Mayo is often Yukon’s hot spot in the summer, and this Saturday June 18,2011 it’s the hot spot for the arts as the Mayo Arts Festival takes place from noon to 7 pm.
“It’s a one-day event that usually draws 400-500 people,” says Esther Winter, a jeweller who first came to Mayo in 1990 to work as a lifeguard. She has been the festival’s coordinator for five years; fibre artist Susan Stuart handled it for the first few editions, starting in 2002.
“The nature of the fest is that we’re trying to have something that’s first and foremost for the Stewart Valley residents to showcase their work,” Winter explains.
Performers and artists include musicians new and old, traditional dancers, and many sewers and fibre artists, to name a few flavours.
There will be workshops in the afternoon covering a wide range of hands-on crafts skills, from how to how to stitch beautiful designs with porcupine quills (with Mayo’s Nancy Hager) to making your own lip balm (with Katie Hastings, from Dawson City).
Presenters have a connection to the geographic area – they either live there or have lived there in the past.
“We get new people every year, either people who are starting to do things or they’ve developed their craft or music to a level where they’re ready to show it publicly. The idea is to be very grassroots, to be a starting point for people to go on and do bigger and better things.”
An unusual workshop addition this year is “Creating chocolate delicacies” with Chef Tina Girard.
“She’ll be showing people how to make truffles and other sugar-crafted goodies,” Winter says. “Some of the steps may be shown on video since we don’t have a kitchen at the site, but it’ll be beautiful work.”
Musicians include Derek Hastings, a Dawson-based folk singer who’s been learning banjo; a trio of young singers (pictured here) who performed “These Boots Were Made for Walking” at last year’s event; Margaret Freedland kicking back with country tunes; and Retrospective belting out traditional classic rock.
Winter, who has played guitar for about 15 years, plays backup for several of the younger performers in an attempt to encourage as many people as possible to get on stage.
Most of the workshop presenters will also be selling their wares. Susan Stuart, for example, makes animals out of needle-felting. She’s created free-standing elephants, a chameleon on some Dr. Seuss trees, and other multi-coloured creatures.
At the Mayo Arts Festival she’ll be demonstrating needle-felting, but she also wants people to understand the larger process behind the art.

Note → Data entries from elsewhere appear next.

-- ==== Sys2Proof/Tests/Slice0.lean ====
section
/-! SUPPORT. The author's own tests: the parameters, the well-formedness smoke test, words written bit by bit, one step of
each command with values from spec/95_test_vectors.md (each test names its vector), and for every obligation with
hypotheses a witness that meets them. -/

namespace Sys2Proof.Tests

open Sys2Proof Sys2Proof.Machine

/-! ### Parameters, well-formedness, encodings -/

/-- 00_scope.md R7: the types have the widths the parameters name. -/
theorem test_widths_are_the_parameters :
    CmdWord = BitVec Config.cmdW ∧ Bus = BitVec Config.busW ∧ Byte = BitVec Config.errW ∧
    Offset = BitVec Config.offW ∧ (Seb.reset.acc.size, Sdb.reset.sacc.size, Sdb.reset.qbuf.size) =
      (Config.sebDepth, Config.sdbDepth, Config.qDepth) := ⟨rfl, rfl, rfl, rfl, rfl⟩

/-- 00_scope.md R7: `LEN_W`, by the operand's reach (V63's operand and one bit more). -/
theorem test_length_operand_width :
    operandCount 0xFFFFFFFF#64 = 2 ^ Config.lenW - 1 ∧ operandCount 0x100000000#64 = 0 := by decide

/-- 30_encoding.md R76 step 4: a quantum of 6 bytes, one of 15, a group of 9 symbols are refused. -/
theorem test_ill_formed_refused :
    (Instr.encq 6).wellFormed = false ∧ (Instr.encq 15).wellFormed = false ∧ (Instr.decq 9).wellFormed = false ∧
    (Instr.encq 5).wellFormed = true ∧ (Instr.decq 8).wellFormed = true := by decide

/-- What the decoder reads, for comparison. -/
def read (w : CmdWord) : Option Instr := decodeTableWord 16 w.toNat

/-- Every command's word, written bit by bit from 30_encoding.md R71 and R75 (OP, ARG, DATA). -/
theorem test_decode_words :
    read 0b0001_0101_00000000 = some (.encq 5) ∧ read 0b0010_1000_00000000 = some (.decq 8) ∧
    read 0b0011_0000_00000000 = some .elen ∧ read 0b0100_0000_00000000 = some .dlen ∧
    read 0b0101_0000_01100110 = some (.ewrite 0x66) ∧ read 0b0110_0000_00000000 = some .eclose ∧
    read 0b0111_0000_00000000 = some .erst ∧ read 0b1000_0000_00000000 = some .estat ∧
    read 0b1001_0000_01000011 = some (.dpush 0x43) ∧ read 0b1010_0000_00000000 = some .dend ∧
    read 0b1011_0000_00000111 = some (.dfail 0x07) ∧ read 0b1100_0000_00000000 = some .dread ∧
    read 0b1101_0000_00000000 = some .drst ∧ read 0b1110_0000_00000000 = some .dstat := by decide

/-- The encoder against words of 30_encoding.md R75. -/
theorem test_encode_words :
    [Instr.encq 5, .decq 8, .elen, .dlen, .ewrite 0x66, .eclose, .erst, .estat, .dpush 0x43, .dend, .dfail 7, .dread,
      .drst, .dstat].map encode =
    [0x1500, 0x2800, 0x3000, 0x4000, 0x5066, 0x6000, 0x7000, 0x8000, 0x9043, 0xA000, 0xB007, 0xC000, 0xD000, 0xE000] := by
  decide

/-- V80 to V100: one word for each check of 30_encoding.md R76 that a command's word can fail. -/
theorem test_illegal_words :
    [0x0000, 0x0FFF, 0xF000, 0xF123, 0x1600, 0x1F00, 0x2900, 0x1501, 0x2801, 0x3100, 0x4001, 0x5166, 0x6001, 0x7100,
      0x8080, 0x9F43, 0xA0FF, 0xB107, 0xC001, 0xD100, 0xE001].map read = List.replicate 21 none := by decide

/-- A row wider than a command word is no command (log 14). -/
theorem test_wide_row : decodeTableWord 32 0x00001500 = none := by decide

/-- 30_encoding.md R78: assembler lines. -/
theorem test_assembly_lines :
    assemblyLine (.encq 5) = "ENCQ 5".toList ∧ assemblyLine (.dpush 0x4F) = "DPUSH 0x4F".toList ∧
    assemblyLine .dread = "DREAD".toList := by decide

/-! ### One step of each command -/

/-- The state with one command presented. -/
def presented (w : CmdWord) (opnd : Bus) (ans : Option SinkAnswer) (s : State) : State :=
  { s with script := [{ rst := false, cmd := some w, opnd := opnd, ans := ans }] }

/-- The next state of a step, if it answers one. -/
def nextOf : Result → Option State
  | .next t => some t
  | .fault _ => none
  | .refused _ => none

/-- A next state that `nextOf` shows is the step's answer. -/
theorem next_of_nextOf {r : Result} {t : State} (h : nextOf r = some t) : r = .next t := by
  cases r <;> simp_all [nextOf]

/-- One command from a state: the response, ESR and DSR after it, and the transfers made. -/
def run1 (w : CmdWord) (opnd : Bus) (ans : Option SinkAnswer) (s : State) :
    Option (List Response × Bus × Bus × List TransferRecord) :=
  (nextOf (step (presented w opnd ans s))).map fun t => (t.responses, t.seb.esr, t.sdb.dsr, t.transfers)

/-- `foob` pending (after S2 step 4). -/
def foobPending : Seb := { Seb.reset with acc := #v[0x66, 0x6F, 0x6F, 0x62], vcnt := 4 }

/-- An encode buffer with a stored sink failure 0x09 (P4 after step 5). -/
def failedSeb : Seb := { foobPending with errv := true, errc := 0x09 }
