-- ==== Sys2Proof/WellFormed.lean ====
section
/-! DEFINITION. Well-formed instructions, and well-formed parameter sets: the checks whose failure a model
refuses (93_implementation_defined.md U18, 20_memory.md R64, R72, 30_encoding.md R92,
41_command_encoder.md R163, R165, 00_scope.md R7). -/

namespace Sys2Proof

/-- Every instruction is well formed: an argument, a block index and a buffer handle may have any value (42
R170 "a 32-bit argument", 45 R257 "the raw block index"), and so may a request's length, whose check is the
operation's (45 R254); what an encoding excludes cannot be written down (30
R117). -/
def Instr.wf : Instr → Bool
  | .goIdleState => true
  | .allSendCid => true
  | .sendRelativeAddr => true
  | .selectCard => true
  | .sendIfCond => true
  | .sendCsd => true
  | .readSingleBlock _ _ => true
  | .writeSingleBlock _ _ => true
  | .sdSendOpCond => true
  | .sendScr => true
  | .appCmd _ => true
  | .commitClk => true
  | .init => true
  | .readBlock _ _ => true
  | .writeBlock _ _ => true

/-- Two fields, each (lowest bit, width), share no bit. -/
def apart (p q : Nat × Nat) : Bool := p.1 + p.2 ≤ q.1 || q.1 + q.2 ≤ p.1

/-- The fields of one register are pairwise disjoint (30 R92). -/
def pairwiseApart : List (Nat × Nat) → Bool
  | [] => true
  | p :: rest => rest.all (apart p) && pairwiseApart rest

/-- The fields of one register lie in its lowest `bits` bits and are pairwise disjoint (30 R92). -/
def rangesOk (bits : Nat) (rs : List (Nat × Nat)) : Bool :=
  rs.all (fun p => p.1 + p.2 ≤ bits) && pairwiseApart rs

/-- A layout R92 allows. The sixteen flags of RINTSTS lie in its low half (R101). -/
def Layout.wf (l : Layout) : Bool :=
  rangesOk 32 l.rangesCtrl && rangesOk 32 l.rangesPwren && rangesOk 32 l.rangesClkdiv &&
  rangesOk 32 l.rangesClkena && rangesOk 32 l.rangesCtype && rangesOk 32 l.rangesBlksiz &&
  rangesOk 32 l.rangesBytcnt && rangesOk 32 l.rangesCmd && rangesOk 16 l.rangesRintsts &&
  rangesOk 32 l.rangesStatus && rangesOk 32 l.rangesCdetect && rangesOk 32 l.rangesBmod &&
  rangesOk 32 l.rangesDbaddrl && rangesOk 32 l.rangesDbaddru

/-- The nineteen offsets other than `OFF_DATA`. -/
def Offsets.control (o : Offsets) : List Nat :=
  [o.ctrl, o.pwren, o.clkdiv, o.clkena, o.ctype, o.blksiz, o.bytcnt, o.cmdarg, o.cmd, o.resp0,
   o.resp1, o.resp2, o.resp3, o.rintsts, o.status, o.cdetect, o.bmod, o.dbaddrl, o.dbaddru]

/-- No two entries are equal. -/
def allDistinct : List Nat → Bool
  | [] => true
  | a :: rest => !rest.contains a && allDistinct rest

/-- Every offset a multiple of 4, `OFF_DATA` of `W`, and every access naturally aligned (20 R64). -/
def Params.alignedOk (c : Params) : Bool :=
  c.off.control.all (fun o => o % 4 == 0 && (c.base + o) % 4 == 0) &&
  c.off.data % c.w.bytes == 0 && c.dataAddr % c.w.bytes == 0 && c.off.data % 4 == 0

/-- The twenty addresses are pairwise distinct (20 R72). -/
def Params.distinctOk (c : Params) : Bool := allDistinct (c.off.data :: c.off.control)

/-- `CMD_EXTRA_BITS` must not overlap any named field (41 R165). -/
def Params.extraBitsOk (c : Params) : Bool :=
  c.cmdExtraBits &&& rangesMask c.layout.rangesCmd == 0

/-- `COMMIT_CLK_VALUE` must have `start = 1`, `response_expect = 0`, `data_expected = 0` (41 R163). -/
def Params.commitOk (c : Params) : Bool :=
  cmdStart c.layout c.commitClkValue && !cmdResponseExpect c.layout c.commitClkValue &&
  !cmdDataExpected c.layout c.commitClkValue

/-- `1 ≤ INIT_DIV ≤ 255` (00 R7). -/
def Params.initDivOk (c : Params) : Bool := c.initDiv != 0

/-- `OCR_RETRY_MAX ≥ 1` (00 R7). -/
def Params.retryOk (c : Params) : Bool := 1 ≤ c.ocrRetryMax

/-- `OCR_READY_BIT` and `OCR_CCS_BIT` are bits of a response word (30 R110). -/
def Params.ocrBitsOk (c : Params) : Bool := c.ocrReadyBit < 32 && c.ocrCcsBit < 32

/-- A parameter set the model gives a meaning to; any other is refused (93 U18). `W`,
`UNITS_PER_ACCESS` and `CID_MSW` outside their ranges cannot be written down. -/
def Params.wf (c : Params) : Bool :=
  c.alignedOk && c.distinctOk && c.layout.wf && c.extraBitsOk && c.commitOk && c.initDivOk &&
  c.retryOk && c.ocrBitsOk

end Sys2Proof
end

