/-- Decoding an encoded well-formed instruction gives it back, with every operand (30_encoding.md R114 to
R116); and a word that decodes at all decodes to a well-formed instruction whose own encoding has the same format
and the same decoded bits. -/
def Obligations.DecodeEncodeAgree : Prop :=
  (∀ i : Instr, i.wf = true → decode (encode i) = .ok i) ∧
  (∀ (o : OpWords) (i : Instr), decode o = .ok i →
    i.wf = true ∧ (encode i).format = o.format ∧
    (o.format = .cmdreg → (encode i).w0 &&& 0x803F87FF = o.w0 &&& 0x803F87FF) ∧
    (∀ index buf, i = .readBlock index buf ∨ i = .writeBlock index buf →
      index = o.w1 ∧ buf.handle = o.w2 ∧ buf.len = o.w3) ∧
    (∀ index buf, i = .readSingleBlock index buf ∨ i = .writeSingleBlock index buf →
      index = o.w1 ∧ buf = o.w2) ∧
    (∀ arg, i = .appCmd arg → arg = o.w1) ∧
    (o.format = .clientop → (encode i).w0 = o.w0 &&& 3))

/-- Ten words written out from 30 R116 and R114: eight decode to their rows, two to none. That a bare table word has
operands 0 and that a word of fewer than 32 bits is a client operation is the model's choice
(notes/assumptions/10.md). -/
def Obligations.TableWordsDecode : Prop :=
  decodeTableWord 32 0x80008000 = some .goIdleState ∧
  decodeTableWord 32 0x800000C2 = some .allSendCid ∧
  decodeTableWord 32 0x80000049 = some .sendCsd ∧
  decodeTableWord 32 0x80000758 = some (.writeSingleBlock 0 0) ∧
  decodeTableWord 32 0x80202000 = some .commitClk ∧
  decodeTableWord 32 0x80000152 = none ∧
  decodeTableWord 8 0 = some .init ∧
  decodeTableWord 8 1 = some (.readBlock 0 ⟨0, 0⟩) ∧
  decodeTableWord 8 2 = some (.writeBlock 0 ⟨0, 0⟩) ∧
  decodeTableWord 8 3 = none

/-- 30 R116: the twelve CMD values, and "a value is a supported command exactly when its masked value
equals one row's" (a sentence the spec marks as derived from its table). Using that decoder under every parameter
set, and taking any operand word beside a row, is the model's choice (notes/assumptions/17.md, 30.md). -/
def Obligations.CommandValuesAndDecoder : Prop :=
  (∀ p : Params, p.printed →
    cardValue p .goIdleState = 0x80008000 ∧ cardValue p .allSendCid = 0x800000C2 ∧
    cardValue p .sendRelativeAddr = 0x80000143 ∧ cardValue p .selectCard = 0x80000147 ∧
    cardValue p .sendIfCond = 0x80000148 ∧ cardValue p .sendCsd = 0x80000049 ∧
    cardValue p .readSingleBlock = 0x80000351 ∧ cardValue p .writeSingleBlock = 0x80000758 ∧
    cardValue p .sdSendOpCond = 0x80000069 ∧ cardValue p .sendScr = 0x80000373 ∧
    cardValue p .appCmd = 0x80000177) ∧
  commitValue Params.default = 0x80202000 ∧
  (∀ (p : Params) (c : CardCmd),
    cardValue p c = encCmd p.layout c.fields ||| p.cmdExtraBits ∧ c.fields.start = 1 ∧
    c.fields.cardIndex = 0 ∧ c.fields.index = c.opcode) ∧
  (∀ w0 w1 w2 w3 : Word,
    ((∃ i, decode ⟨.cmdreg, w0, w1, w2, w3⟩ = .ok i) ↔
      w0 &&& 0x803F87FF ∈ ([0x80008000, 0x800000C2, 0x80000143, 0x80000147, 0x80000148,
        0x80000049, 0x80000351, 0x80000758, 0x80000069, 0x80000373, 0x80000177,
        0x80200000] : List Word)))
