/-! ### putWord -/

@[simp] theorem putWord_cfg (dst : Dest) (k : Nat) (v : DWord) : (putWord dst k v s).cfg = s.cfg := rfl
@[simp] theorem putWord_regs (dst : Dest) (k : Nat) (v : DWord) : (putWord dst k v s).regs = s.regs := rfl
@[simp] theorem putWord_env (dst : Dest) (k : Nat) (v : DWord) : (putWord dst k v s).env = s.env := rfl
@[simp] theorem putWord_ph (dst : Dest) (k : Nat) (v : DWord) : (putWord dst k v s).ph = s.ph := rfl
@[simp] theorem putWord_ses (dst : Dest) (k : Nat) (v : DWord) : (putWord dst k v s).ses = s.ses := rfl
@[simp] theorem putWord_wrk (dst : Dest) (k : Nat) (v : DWord) :
    (putWord dst k v s).wrk = { s.wrk with scr := destScr s.cfg dst k v s.wrk.scr } := rfl
@[simp] theorem putWord_mem (dst : Dest) (k : Nat) (v : DWord) :
    (putWord dst k v s).mem = destMemory s.cfg dst k v s.mem := rfl
@[simp] theorem putWord_lens (dst : Dest) (k : Nat) (v : DWord) : (putWord dst k v s).lens = s.lens := rfl
@[simp] theorem putWord_port (dst : Dest) (k : Nat) (v : DWord) : (putWord dst k v s).port = s.port := rfl
@[simp] theorem putWord_completion (dst : Dest) (k : Nat) (v : DWord) : (putWord dst k v s).completion = s.completion := rfl
@[simp] theorem putWord_result (dst : Dest) (k : Nat) (v : DWord) : (putWord dst k v s).result = s.result := rfl
@[simp] theorem putWord_fault (dst : Dest) (k : Nat) (v : DWord) : (putWord dst k v s).fault = s.fault := rfl
@[simp] theorem putWord_resetLine (dst : Dest) (k : Nat) (v : DWord) : (putWord dst k v s).resetLine = s.resetLine := rfl
@[simp] theorem putWord_trace (dst : Dest) (k : Nat) (v : DWord) : (putWord dst k v s).trace = s.trace := rfl

/-! ### State.advanceCursor -/

@[simp] theorem advanceCursor_cfg : (s.advanceCursor).cfg = s.cfg := rfl
@[simp] theorem advanceCursor_regs : (s.advanceCursor).regs = s.regs := rfl
@[simp] theorem advanceCursor_env : (s.advanceCursor).env = s.env := rfl
@[simp] theorem advanceCursor_ph : (s.advanceCursor).ph = s.ph := rfl
@[simp] theorem advanceCursor_ses : (s.advanceCursor).ses = s.ses := rfl
@[simp] theorem advanceCursor_wrk :
    (s.advanceCursor).wrk = { s.wrk with cursor := s.wrk.cursor + 1 } := rfl
@[simp] theorem advanceCursor_mem : (s.advanceCursor).mem = s.mem := rfl
@[simp] theorem advanceCursor_lens : (s.advanceCursor).lens = s.lens := rfl
@[simp] theorem advanceCursor_port : (s.advanceCursor).port = s.port := rfl
@[simp] theorem advanceCursor_completion : (s.advanceCursor).completion = s.completion := rfl
@[simp] theorem advanceCursor_result : (s.advanceCursor).result = s.result := rfl
@[simp] theorem advanceCursor_fault : (s.advanceCursor).fault = s.fault := rfl
@[simp] theorem advanceCursor_resetLine : (s.advanceCursor).resetLine = s.resetLine := rfl
@[simp] theorem advanceCursor_trace : (s.advanceCursor).trace = s.trace := rfl

/-! ### takeRequest -/

@[simp] theorem takeRequest_cfg : (takeRequest s).cfg = s.cfg := rfl
@[simp] theorem takeRequest_regs : (takeRequest s).regs = s.regs := rfl
@[simp] theorem takeRequest_env : (takeRequest s).env = s.env := rfl
@[simp] theorem takeRequest_ph : (takeRequest s).ph = s.ph := rfl
@[simp] theorem takeRequest_ses : (takeRequest s).ses = s.ses := rfl
@[simp] theorem takeRequest_wrk : (takeRequest s).wrk = s.wrk := rfl
@[simp] theorem takeRequest_mem : (takeRequest s).mem = s.mem := rfl
@[simp] theorem takeRequest_lens : (takeRequest s).lens = s.lens := rfl
@[simp] theorem takeRequest_port :
    (takeRequest s).port = none := rfl
@[simp] theorem takeRequest_completion : (takeRequest s).completion = s.completion := rfl
@[simp] theorem takeRequest_result : (takeRequest s).result = s.result := rfl
@[simp] theorem takeRequest_fault : (takeRequest s).fault = s.fault := rfl
@[simp] theorem takeRequest_resetLine : (takeRequest s).resetLine = s.resetLine := rfl
@[simp] theorem takeRequest_trace : (takeRequest s).trace = s.trace := rfl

“I like to put out dirty sheep wool and then clean wool and then the coloured fibres – I do my own dyeing, and all of these things are definitely brightly coloured, not their natural colours. So people can see clearly how the dyeing process works.”
The arts tent will be open with wares, demonstrations and workshops from noon until 5 pm, and music will continue until 7 pm. “It’s usually too hot in the tents for people to stay longer,” Winter laughs. “
So if you’re in the mood for a road trip – or making the journey already to join in the Mayo Midnight Marathon (which starts at 8 pm that same evening) – the Stewart Valley’s creative colours will be flying and might just be the perfect destination.